PROVIDED ENTRIES =>
-- ==== Sys2Proof/Machine/Dispatch.lean ====
section
/-! DEFINITION. The meaning of every command: one arm for each row of spec/opcode_table.json. -/

namespace Sys2Proof.Machine

open Sys2Proof

def exec (i : Instr) (s : State) : Host.Outcome State Fault Refusal :=
  match i with
  | .powerReset pins => Sys2Proof.Machine.execPowerReset pins s
  | .pinReset pins => Sys2Proof.Machine.execPinReset pins s
  | .resetAfterWrite how pins => Sys2Proof.Machine.execResetAfterWrite how pins s
  | .linkReset pins => Sys2Proof.Machine.execLinkReset pins s
  | .startupTimer => Sys2Proof.Machine.execStartupTimer s
  | .laneFrameReceived bytes => Sys2Proof.Machine.execLaneFrameReceived bytes s
  | .receiveGapTimeout => Sys2Proof.Machine.execReceiveGapTimeout s
  | .unknownRequest tag payload => Sys2Proof.Machine.execUnknownRequest tag payload s
  | .transmitEnd => Sys2Proof.Machine.execTransmitEnd s
  | .controllerReset tag => Sys2Proof.Machine.execControllerReset tag s
  | .laneStart tag => Sys2Proof.Machine.execLaneStart tag s
  | .setNoticeMask tag flags => Sys2Proof.Machine.execSetNoticeMask tag flags s
  | .readEvents tag => Sys2Proof.Machine.execReadEvents tag s
  | .setParam tag name value => Sys2Proof.Machine.execSetParam tag name value s
  | .getParam tag name => Sys2Proof.Machine.execGetParam tag name s
  | .laneStatus tag => Sys2Proof.Machine.execLaneStatus tag s
  | .sample value => Sys2Proof.Machine.execSample value s
  | .converterWatch => Sys2Proof.Machine.execConverterWatch s
  | .zeroTrackingExpiry => Sys2Proof.Machine.execZeroTrackingExpiry s
  | .captureTimerExpiry => Sys2Proof.Machine.execCaptureTimerExpiry s
  | .disturbanceWindowClose => Sys2Proof.Machine.execDisturbanceWindowClose s
  | .weighRestart tag => Sys2Proof.Machine.execWeighRestart tag s
  | .weighZero tag => Sys2Proof.Machine.execWeighZero tag s
  | .weighTare tag => Sys2Proof.Machine.execWeighTare tag s
  | .weighPresetTare tag grams => Sys2Proof.Machine.execWeighPresetTare tag grams s
  | .weighClearTare tag => Sys2Proof.Machine.execWeighClearTare tag s
  | .weighCapture tag plu => Sys2Proof.Machine.execWeighCapture tag plu s
  | .weighCancel tag => Sys2Proof.Machine.execWeighCancel tag s
  | .weighTestOn tag offset => Sys2Proof.Machine.execWeighTestOn tag offset s
  | .weighTestOff tag => Sys2Proof.Machine.execWeighTestOff tag s
  | .weighRead tag => Sys2Proof.Machine.execWeighRead tag s
  | .calibrationSwitchChange closed => Sys2Proof.Machine.execCalibrationSwitchChange closed s
  | .calEnter tag => Sys2Proof.Machine.execCalEnter tag s
  | .calLeave tag => Sys2Proof.Machine.execCalLeave tag s
  | .calZero tag => Sys2Proof.Machine.execCalZero tag s
  | .calSpan tag mcal => Sys2Proof.Machine.execCalSpan tag mcal s
  | .calRanges tag max1 e1 max e2 => Sys2Proof.Machine.execCalRanges tag max1 e1 max e2 s
  | .calStepTimeout => Sys2Proof.Machine.execCalStepTimeout s
  | .calCommit tag => Sys2Proof.Machine.execCalCommit tag s
  | .storeRead tag => Sys2Proof.Machine.execStoreRead tag s
  | .writeComplete => Sys2Proof.Machine.execWriteComplete s
  | .writeTimeout => Sys2Proof.Machine.execWriteTimeout s
  | .saleOpen tag => Sys2Proof.Machine.execSaleOpen tag s
  | .itemAdd tag plu quantity => Sys2Proof.Machine.execItemAdd tag plu quantity s
  | .itemText tag text amount => Sys2Proof.Machine.execItemText tag text amount s
  | .lineVoid tag line => Sys2Proof.Machine.execLineVoid tag line s
  | .referralAnswerAccept tag line price => Sys2Proof.Machine.execReferralAnswerAccept tag line price s
  | .referralAnswerReject tag line => Sys2Proof.Machine.execReferralAnswerReject tag line s
  | .referralTimerExpiry line => Sys2Proof.Machine.execReferralTimerExpiry line s
  | .tenderCash tag amount => Sys2Proof.Machine.execTenderCash tag amount s
  | .tenderCard tag amount serial => Sys2Proof.Machine.execTenderCard tag amount serial s
  | .cardApprove tag code => Sys2Proof.Machine.execCardApprove tag code s
  | .cardDecline tag => Sys2Proof.Machine.execCardDecline tag s
  | .authorizationTimeout => Sys2Proof.Machine.execAuthorizationTimeout s
  | .saleSuspend tag => Sys2Proof.Machine.execSaleSuspend tag s
  | .saleResume tag => Sys2Proof.Machine.execSaleResume tag s
  | .saleAbort tag => Sys2Proof.Machine.execSaleAbort tag s
  | .noSale tag => Sys2Proof.Machine.execNoSale tag s
  | .saleRead tag => Sys2Proof.Machine.execSaleRead tag s
  | .lineRead tag place line => Sys2Proof.Machine.execLineRead tag place line s
  | .swipeEnd => Sys2Proof.Machine.execSwipeEnd s
  | .cardRecordExpiry => Sys2Proof.Machine.execCardRecordExpiry s
  | .cardRead tag => Sys2Proof.Machine.execCardRead tag s
  | .cardRelease tag serial => Sys2Proof.Machine.execCardRelease tag serial s
  | .drawerSwitchOpens => Sys2Proof.Machine.execDrawerSwitchOpens s
  | .drawerSwitchCloses => Sys2Proof.Machine.execDrawerSwitchCloses s
  | .pulseTimerExpiry => Sys2Proof.Machine.execPulseTimerExpiry s
  | .confirmTimerExpiry => Sys2Proof.Machine.execConfirmTimerExpiry s
  | .overdueTimerExpiry => Sys2Proof.Machine.execOverdueTimerExpiry s
  | .tillClear tag => Sys2Proof.Machine.execTillClear tag s
  | .tillRead tag => Sys2Proof.Machine.execTillRead tag s
  | .phaseEnd => Sys2Proof.Machine.execPhaseEnd s
  | .rowEnd => Sys2Proof.Machine.execRowEnd s
  | .feedStepEnd => Sys2Proof.Machine.execFeedStepEnd s
  | .cutterCycleComplete => Sys2Proof.Machine.execCutterCycleComplete s
  | .cutterTimeout => Sys2Proof.Machine.execCutterTimeout s
  | .paperOutChange out => Sys2Proof.Machine.execPaperOutChange out s
  | .coverOpenChange opened => Sys2Proof.Machine.execCoverOpenChange opened s
  | .headHotChange hot => Sys2Proof.Machine.execHeadHotChange hot s
  | .paperNearEndChange nearEnd => Sys2Proof.Machine.execPaperNearEndChange nearEnd s
  | .printResume tag => Sys2Proof.Machine.execPrintResume tag s
  | .printDiscard tag => Sys2Proof.Machine.execPrintDiscard tag s
  | .printText tag text double cut => Sys2Proof.Machine.execPrintText tag text double cut s
  | .printFeed tag rows => Sys2Proof.Machine.execPrintFeed tag rows s
  | .printCut tag => Sys2Proof.Machine.execPrintCut tag s
  | .printRead tag => Sys2Proof.Machine.execPrintRead tag s
  | .grantExpiry => Sys2Proof.Machine.execGrantExpiry s
  | .supplyWarningChange on => Sys2Proof.Machine.execSupplyWarningChange on s
  | .budgetRead tag => Sys2Proof.Machine.execBudgetRead tag s
  | .roundStart => Sys2Proof.Machine.execRoundStart s
  | .accessoryAnswer bytes => Sys2Proof.Machine.execAccessoryAnswer bytes s
  | .answerTimeout => Sys2Proof.Machine.execAnswerTimeout s
  | .mirrorTimer => Sys2Proof.Machine.execMirrorTimer s
  | .accessoryRead tag => Sys2Proof.Machine.execAccessoryRead tag s
  | .tableBegin tag name => Sys2Proof.Machine.execTableBegin tag name s
  | .tableRecord tag entry => Sys2Proof.Machine.execTableRecord tag entry s
  | .tableEnd tag count => Sys2Proof.Machine.execTableEnd tag count s
  | .tableIdleTimeout => Sys2Proof.Machine.execTableIdleTimeout s
  | .tableCancel tag name => Sys2Proof.Machine.execTableCancel tag name s
  | .tableRead tag name index => Sys2Proof.Machine.execTableRead tag name index s
  | .tableStatus tag => Sys2Proof.Machine.execTableStatus tag s
  | .stripeFluxTransition track time => Sys2Proof.Machine.execStripeFluxTransition track time s
  | .impossibleFrameLength length => Sys2Proof.Machine.execImpossibleFrameLength length s
  | .cutterHomeSwitchChange home => Sys2Proof.Machine.execCutterHomeSwitchChange home s

end Sys2Proof.Machine
end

REQUIRED ACTION => Nothing outside this range should appear: the lines from the start of the listing through the line with "Sys2Proof.Machine.execPinReset pins s", each reproduced exactly, both ends included.

SOLVED PROBLEM =>
-- ==== Sys2Proof/Machine/Dispatch.lean ====
section
/-! DEFINITION. The meaning of every command: one arm for each row of spec/opcode_table.json. -/

namespace Sys2Proof.Machine

open Sys2Proof

def exec (i : Instr) (s : State) : Host.Outcome State Fault Refusal :=
  match i with
  | .powerReset pins => Sys2Proof.Machine.execPowerReset pins s
  | .pinReset pins => Sys2Proof.Machine.execPinReset pins s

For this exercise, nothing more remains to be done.